Most previous studies on AD classification with CNNs [Hosseini-Asl et al., 2018, Korolev et al., 2017] exploit the (single) baseline scan for each subject and train their models to predict the cross-sectional diagnosis labels (assessed at scan time). Payan and Montana [2015] utilizes multiple scans but did not explicitly address potential data leakage and disease progression problems. Wegmayr et al. [2018] explicitly addresses the data leakage problem (they refer to it as subject duplication), ensuring non-overlapping subjects in training and test sets, however, the disease progression is not explicitly discussed while stating several scans of an individual subject typically have the same disease label, which could be potentially problematic especially since they performed a three-way classification including MCI. Another difference from this previous study is that we opted to only include multiple scans from different sessions rather than within-session duplicate scans to leverage the data richness versus data redundancy.

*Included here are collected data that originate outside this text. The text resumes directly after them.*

-- ==== Sys2Proof/Machine/FnOps.lean ====
section
/-! DEFINITION. The life of functions: default settings, release, function-level reset, link reset and VF Enable
(02 R59; 07 R194–R203, R210–R213; 08 R223). -/

namespace Sys2Proof.Machine

/-! ### Settings of a function (07 R195, R196) -/

/-- A value table with a function's settings at their defaults: class, handles, and every page it owned. -/
def settingsOut (t : Tbl Nat) (g : Nat) : Tbl Nat :=
  t.filter (fun p => !(decide (p.1 = pTclass g)
    || (decide (p.1 / 2 ^ 24 = 5 ∧ p.1 / 2 ^ 12 % 4096 = g) && inR 0x401 0x43F (p.1 % 4096))
    || decide (p.1 / 2 ^ 24 = 9 ∧ p.1 % 4096 = 1 ∧ 9 * 2 ^ 24 + 1 ≤ p.1 ∧ p.2 = g)))

/-- Return a function's settings to their defaults (07 R195). -/
def State.settingsDflt (s : State) (g : Nat) : State :=
  { s with par := { s.par with live := settingsOut s.par.live g } }

/-- The namespaces that a function is attached to. -/
def State.attachedTo (s : State) (g : Nat) : List Nat := (s.nss.filter (fun p => p.2.fns.contains g)).map Prod.fst

/-- Detach every namespace of a function; the change is recorded with the namespace (05 R135, 07 R195). -/
def State.detachAll (s : State) (g : Nat) : State :=
  (s.attachedTo g).foldl (fun s n =>
    (s.modNs n (fun x => { x with fns := x.fns.filter (· ≠ g) })).jrecGroup (((tfind s.nss n).map Ns.home).getD 0)) s

/-- Delete a function's queues (07 R200, R211; 02 R59); its conversations about them end. -/
def State.dropQueues (s : State) (g : Nat) : State :=
  (s.queuesOf g).foldl (fun s qid => match s.q g qid with
    | none => s
    | some q =>
      let s := { s with qs := tdel s.qs (qkey g qid) }
      let s := s.replyWaiters (.deleteQueue g qid) 0 0 (leBytes 4 q.cnt305)
      let s := s.replyWaiters (.queueReset g qid) 0 0 (leBytes 4 q.cnt300)
      s.replyWaiters (.queueResetMerged g qid) 0 0 (leBytes 4 0)) s

/-- The mailbox of a function forgets its conversation: BUSY, DONE, RELAYED and SEQ are 0 (07 R203, R211). -/
def Fn.mbxClear (f : Fn) : Fn :=
  { f with mbBusy := false, mbDone := false, mbRelayed := false, mbSeq := 0, req := none, wait := none, torn := false, cutOf := none }

/-- Withdraw a VF's relay entry, with its conversation (07 R203). -/
def State.withdraw (s : State) (g : Nat) : State :=
  let s := s.modFn (s.portOf g) (fun f => { f with inbox := f.inbox.filter (fun e => decide (e.gfn ≠ g)) })
  if (s.fn g).mbRelayed then s.modFn g Fn.mbxClear else s

/-- Steps 1 to 4 of a release (07 R200). Step 2 drops the cached bits of a dirty log unwritten (DESIGN CHOICE, log 72). -/
def State.releaseFn (s : State) (g : Nat) : State :=
  let s := (s.dropQueues g).modFn g (fun f => { f with dirty := none })
  let ns := s.attachedTo g
  let s := ((s.detachAll g).settingsDflt g).withdraw g
  ns.foldl (fun s n => s.asyncFree [g] 0x03 n) s

/-- A function that is out of being or in its reset state keeps its outcome logs and the events owed (06 R184). -/
def Fn.renew (f : Fn) (v : VfState) : Fn :=
  { vf := v, log4 := f.log4, log5 := f.log5, log6 := f.log6, evDue := f.evDue, rid := f.rid, buses := f.buses,
    reqBuf := f.reqBuf, respBuf := f.respBuf }

/-- The VFs of a PF that are in being. -/
def State.vfsOf (s : State) (p : Nat) : List Nat :=
  (s.fns.filter (fun e => decide (8 ≤ e.1 ∧ s.pfOf e.1 = some p) && decide (e.2.vf ≠ .absent))).map Prod.fst

/-- Cancel what a dropped conversation had begun and not carried out: a namespace that waited for its deletion or format
is free again, one that waited for a detach is attached as it was (06 R178), and a drain of staging for SET_PARAM ends (log 33). -/
def State.cancelWait (s : State) (w : Option Wait) : State :=
  match w with
  | some (.nsDelete n) => s.modNs n (fun x => { x with busy := 0 })
  | some (.nsFormat n _) => s.modNs n (fun x => { x with busy := 0 })
  | some (.nsDetach n g) => s.modNs n (fun x => { x with fns := addOnce x.fns g })
  | some (.stagingDrain _) => s.drainStop.recap
  | _ => s

/-- A dropped FW_COMMIT that waited for its erase runs no more (06 R168). -/
def State.cancelCommit (s : State) (r : Option Req) (w : Option Wait) : State :=
  match w with
  | some (.storeErase _) =>
    if r.map Req.typ = some 0x0041 ∧ s.adm.devOp = some 0x0041 then { s with adm := { s.adm with devOp := none } } else s
  | _ => s

/-- Drop a function's conversation without a reply (06 R166; 02 R59). -/
def State.dropConversation (s : State) (g : Nat) : State :=
  ((s.cancelWait (s.fn g).wait).cancelCommit (s.fn g).req (s.fn g).wait).modFn g Fn.mbxClear

/-! ### Function-level reset (07 R210–R213) -/

/-- The event owed for LOGID 0x06 passes from a VF that now leaves to its PF (08 R223). -/
def State.passEvent (s : State) (g : Nat) : State :=
  if (s.fn g).evDue.contains 6 then
    (s.modFn g (fun f => { f with evDue := f.evDue.filter (· ≠ 6) })).modFn (s.portOf g) (fun f => { f with evDue := addOnce f.evDue 6 })
  else s

/-- Start an FLR: DMA is fenced, the mailbox discards its request, and every tag is reached with 0x302 and goes to the
manager outcome log. A second FLR merges with the first (07 R210, R213). -/
def State.flrBegin (s : State) (g : Nat) (leaving : Bool) : State :=
  if (s.fn g).flr then
    let s := if leaving then s.passEvent g else s
    s.modFn g (fun f => { f with leaving := f.leaving || leaving })
  else
    let s := ((s.withdraw g).dropConversation g).modFn g (fun f => { f with flr := true, leaving := leaving })
    let s := s.markAll 0x302 (s.slotsOfFn g)
    s.redirect 6 (s.slotsOfFn g)

/-- Every VF of a PF above an index leaves (07 R201). -/
def State.vfsLeave (s : State) (p n : Nat) : State :=
  ((s.vfsOf p).filter (fun g => decide (n < s.vfIndex g))).foldl (fun s g => s.flrBegin g true) s

/-- FLR_INITIATE (07 R210); on a PF, VF Enable clears and every VF leaves (07 R213). -/
def execFlrInitiate (g : Nat) (s : State) : Host.Outcome State Fault Refusal :=
  .next (if !s.reach g then s
    else
      let s := if s.isPf g then
          (s.modFn g (fun f => { f with vfEnable := false, numVfs := 0 })).vfsLeave g 0
        else s
      s.flrBegin g false)

/-- What an FLR leaves of a function's registers (07 R211; 02 R53); Device Control as PCIe has it (log 45). -/
def Fn.afterFlr (f : Fn) : Fn :=
  { f.mbxClear with
    flr := false, leaving := false, ctrl := 0, err := 0, errOff := 0, errBar := 0, abBusy := false, abDone := false,
    abOrigin := 0, abTags := 0, abCount := 0, vecs := [], fmask := false, msixEn := false, alog := [],
    devCtl := 0x2810 &&& ~~~0xE0 ||| (f.devCtl &&& 0xE0) }

/-- The replies that waited for the FLR of a function (07 R213; 02 R45). -/
def State.flrReplies (s : State) (g : Nat) : State :=
  let s := s.replyWaiters (.fnAbort g) 0 0 (leBytes 4 0)
  let s := s.replyWaiters (.flrEnd g) 0 0 (leBytes 4 0)
  s.replyWaiters (.quiesce g) 0 0 (leBytes 4 (s.fn g).quCount)

/-- Every tag of a function has its outcome, and on a PF every VF has left. -/
def State.flrOver (s : State) (g : Nat) : Bool :=
  (s.fn g).flr && (s.slotsOfFn g).isEmpty && (!s.isPf g || (s.vfsOf g).isEmpty)

/-- No VF of a PF is on its way out, and the PF itself is in no FLR: the event of LOGID 0x06 is due (08 R223). -/
def State.leaveOver (s : State) (p : Nat) : Bool :=
  !(s.fn p).flr && (s.vfsOf p).all (fun g => !(s.fn g).leaving)

/-- End an FLR: the function returns to the state that it interrupted, or leaves (07 R194, R201, R211). -/
def State.flrFinish (s : State) (g : Nat) : State :=
  let leaving := (s.fn g).leaving
  let s := (s.dropQueues g).flrReplies g
  let s := s.modFn g Fn.afterFlr
  if leaving then
    let s := (s.releaseFn g).modFn g (fun f => f.renew .absent)
    if s.leaveOver (s.portOf g) then s.outcomesEvents (s.portOf g) else s
  else s.outcomesEvents g

/-- FLR_END (07 R211). -/
def execFlrEnd (g : Nat) (s : State) : Host.Outcome State Fault Refusal :=
  .next (if s.flrOver g then s.flrFinish g else s)

/-! ### VF Enable (07 R194, R201) -/

/-- VF_ENABLE_SET: the VFs up to NumVFs become BARE, and those above it leave (07 R194, R201). -/
def execVfEnableSet (p n : Nat) (s : State) : Host.Outcome State Fault Refusal :=
  .next (if !(s.isPf p && s.reach p) || (s.fn p).flr then s
    else
      let above := decide (n < (s.fn p).numVfs)
      let s := s.modFn p (fun f => { f with vfEnable := true, numVfs := n })
      let s := if above then s.vfsLeave p n else s
      ((List.range (min n (s.totalVfs p))).map (· + s.vfBase p)).foldl (fun s g =>
        if (s.fn g).vf = .absent then s.modFn g (fun f => { f with vf := .bare }) else s) s)

/-- VF_ENABLE_CLEAR: VF Enable clears at NumVFs 0; every VF above NumVFs leaves (07 R201). -/
def execVfEnableClear (p n : Nat) (s : State) : Host.Outcome State Fault Refusal :=
  .next (if !(s.isPf p && s.reach p) || (s.fn p).flr || decide ((s.fn p).numVfs ≤ n) then s
    else (s.modFn p (fun f => { f with vfEnable := decide (n ≠ 0), numVfs := n })).vfsLeave p n)

/-! ### Link reset (02 R58, R59) -/

/-- The commands in flight of a link group. -/
def State.slotsOfGroup (s : State) (p : Nat) : List (Nat × Slot) := s.sub.slots.filter (fun x => decide (s.pfOf x.2.gfn = some p))

/-- The PF of a group and the VFs that are listed. -/
def State.fnsOfGroup (s : State) (p : Nat) : List Nat :=
  p :: (s.fns.filter (fun e => decide (8 ≤ e.1 ∧ s.pfOf e.1 = some p))).map Prod.fst

/-- The outstanding non-posted requests of some commands are abandoned; a stop that waited for one takes place. -/
def State.abandonDma (s : State) (l : List (Nat × Slot)) : State :=
  l.foldl (fun s p => match s.slot p.1 with
    | some x => if x.dma then (s.setSlot p.1 { x with dma := false }).stopDue p.1 else s
    | none => s) s

/-- The function whose setting a parameter is (07 R195). -/
def settingFn (k v : Nat) : Option Nat :=
  if k / 2 ^ 24 = 4 ∧ k % 4096 = 1 then some (k / 2 ^ 12 % 4096)
  else if k / 2 ^ 24 = 5 ∧ inR 0x401 0x43F (k % 4096) = true then some (k / 2 ^ 12 % 4096)
  else if k / 2 ^ 24 = 9 ∧ k % 4096 = 1 then some v
  else none

/-- Settings and attachments of a group's VFs that are not in being go with the others (02 R59; 07 R195). -/
def State.settingsLost (s : State) (p : Nat) : State :=
  let gone := fun g => decide (8 ≤ g ∧ s.pfOf g = some p)
  let s := ((s.nss.flatMap (fun n => n.2.fns)).filter gone).foldl (fun s g => s.detachAll g) s
  { s with par := { s.par with live := s.par.live.filter (fun e => match settingFn e.1 e.2 with
      | some g => !gone g
      | none => true) } }

/-- Step 3 of 02 R59: the functions of a group return to their reset state. The PF keeps its namespace attachments. -/
def State.groupReset (s : State) (p : Nat) : State :=
  let s := (s.fnsOfGroup p).foldl (fun s g =>
    let s := (s.dropConversation g).dropQueues g
    let s := if s.isPf g then s else s.detachAll g
    (s.settingsDflt g).modFn g (fun f => f.renew (if s.isPf g then .active else .absent))) s
  let s := s.settingsLost p
  { s with hif := { s.hif with ide := s.hif.ide.filter (fun e => decide (e.2.port ≠ p)) } }.modPort p (fun x => { x with reset := false, degraded := false })

/-- Steps 1 and 2 of 02 R59; posted writes that stalled at the group's intake are lost with its link. -/
def State.groupDown (s : State) (p : Nat) : State :=
  let s := { s with sub := { s.sub with stalled := tdel s.sub.stalled p } }
  let s := s.modPort p (fun x => { x with up := false, fenced := true, reset := true })
  let s := (s.fnsOfGroup p).foldl (fun s g => s.modFn g (fun f => { f with log5 := [] })) s
  let s := s.abandonDma (s.slotsOfGroup p)
  let s := s.markAll 0x302 (s.slotsOfGroup p)
  s.redirect 5 (s.slotsOfGroup p)

/-- Step 3 once every tag of the group has its outcome. -/
def State.groupSettle (s : State) (p : Nat) : State :=
  if (s.port p).reset && (s.slotsOfGroup p).isEmpty then s.groupReset p else s

/-- LINK_DOWN (02 R59). -/
def execLinkDown (p : Nat) (s : State) : Host.Outcome State Fault Refusal :=
  .next (if decide (p < s.nPf) && (s.port p).up then (s.groupDown p).groupSettle p else s)

/-- Send the outcomes events owed to a group's functions. -/
def State.groupEvents (s : State) (p : Nat) : State := (s.fnsOfGroup p).foldl (fun s g => s.outcomesEvents g) s

/-- DL_UP (02 R59): the group's functions are readable again once their tags have their outcomes; their outcomes events
follow (08 R224). -/
def execDlUp (p : Nat) (s : State) : Host.Outcome State Fault Refusal :=
  .next (if !decide (p < s.nPf) || (s.port p).up || s.brd.perstLow then s
    else
      let s := s.groupSettle p
      if (s.port p).reset then s
      else
        let s := s.modPort p (fun x => { x with up := true, fenced := false })
        if s.mode.booting then s else s.groupEvents p)

/-- LINK_RETRAIN (02 R58): DMA stalls and resumes; DEGRADED tracks what trained, and a notification reports the change. -/
def execLinkRetrain (p : Nat) (degraded : Bool) (s : State) : Host.Outcome State Fault Refusal :=
  .next (if decide (p < s.nPf) && (s.port p).up then
      (s.modPort p (fun x => { x with degraded := degraded })).emit (.bandwidth p)
    else s)

/-- COMPLETION_ENTRY_WRITE (03 R88; 08 R222, R223): an entry for a ring waits for a free entry and for its turn. The last one
of a link group that is reset lets its functions return to their reset state (02 R59). -/
def execCompletionEntryWrite (i : Nat) (s : State) : Host.Outcome State Fault Refusal :=
  .next (match s.slot i with
    | none => s
    | some x =>
      let p := s.portOf x.gfn
      if x.phase ≠ .fixed ∨ s.pwr.pfailLow = true then s
      else if x.logTo.isSome then (s.issue i x).groupSettle p
      else match s.q x.gfn x.qid with
        | none => (s.retire i x).groupSettle p
        | some q => if q.hasRoom && s.firstReady i x then (s.issue i x).groupSettle p else s)

/-- POISONED_TLP (02 R47). -/
def execPoisonedTlp (g : Nat) (s : State) : Host.Outcome State Fault Refusal := .next (if s.reach g then s.errSet g 7 else s)

end Sys2Proof.Machine
end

Our model achieves high classification performance in AD classification in a large dataset consisting of 2817 scans/sessions from CN subjects and 1874 scans/sessions from AD subjects. Moreover, we find that by applying model trained on AD versus CN classification to baseline scans of MCI subjects, we can accurately predict progression from MCI to AD. Furthermore, we study the neuroanatomical underpinning in AD classification with a series of novel regional analyses following the regional vulnerability idea [Small, 2014]. We pinpoint hippocampal formation as a most predictive driver for our deep-learning-based AD diagnosis model, which further affirms the prominence of hippocampal formation in AD classification.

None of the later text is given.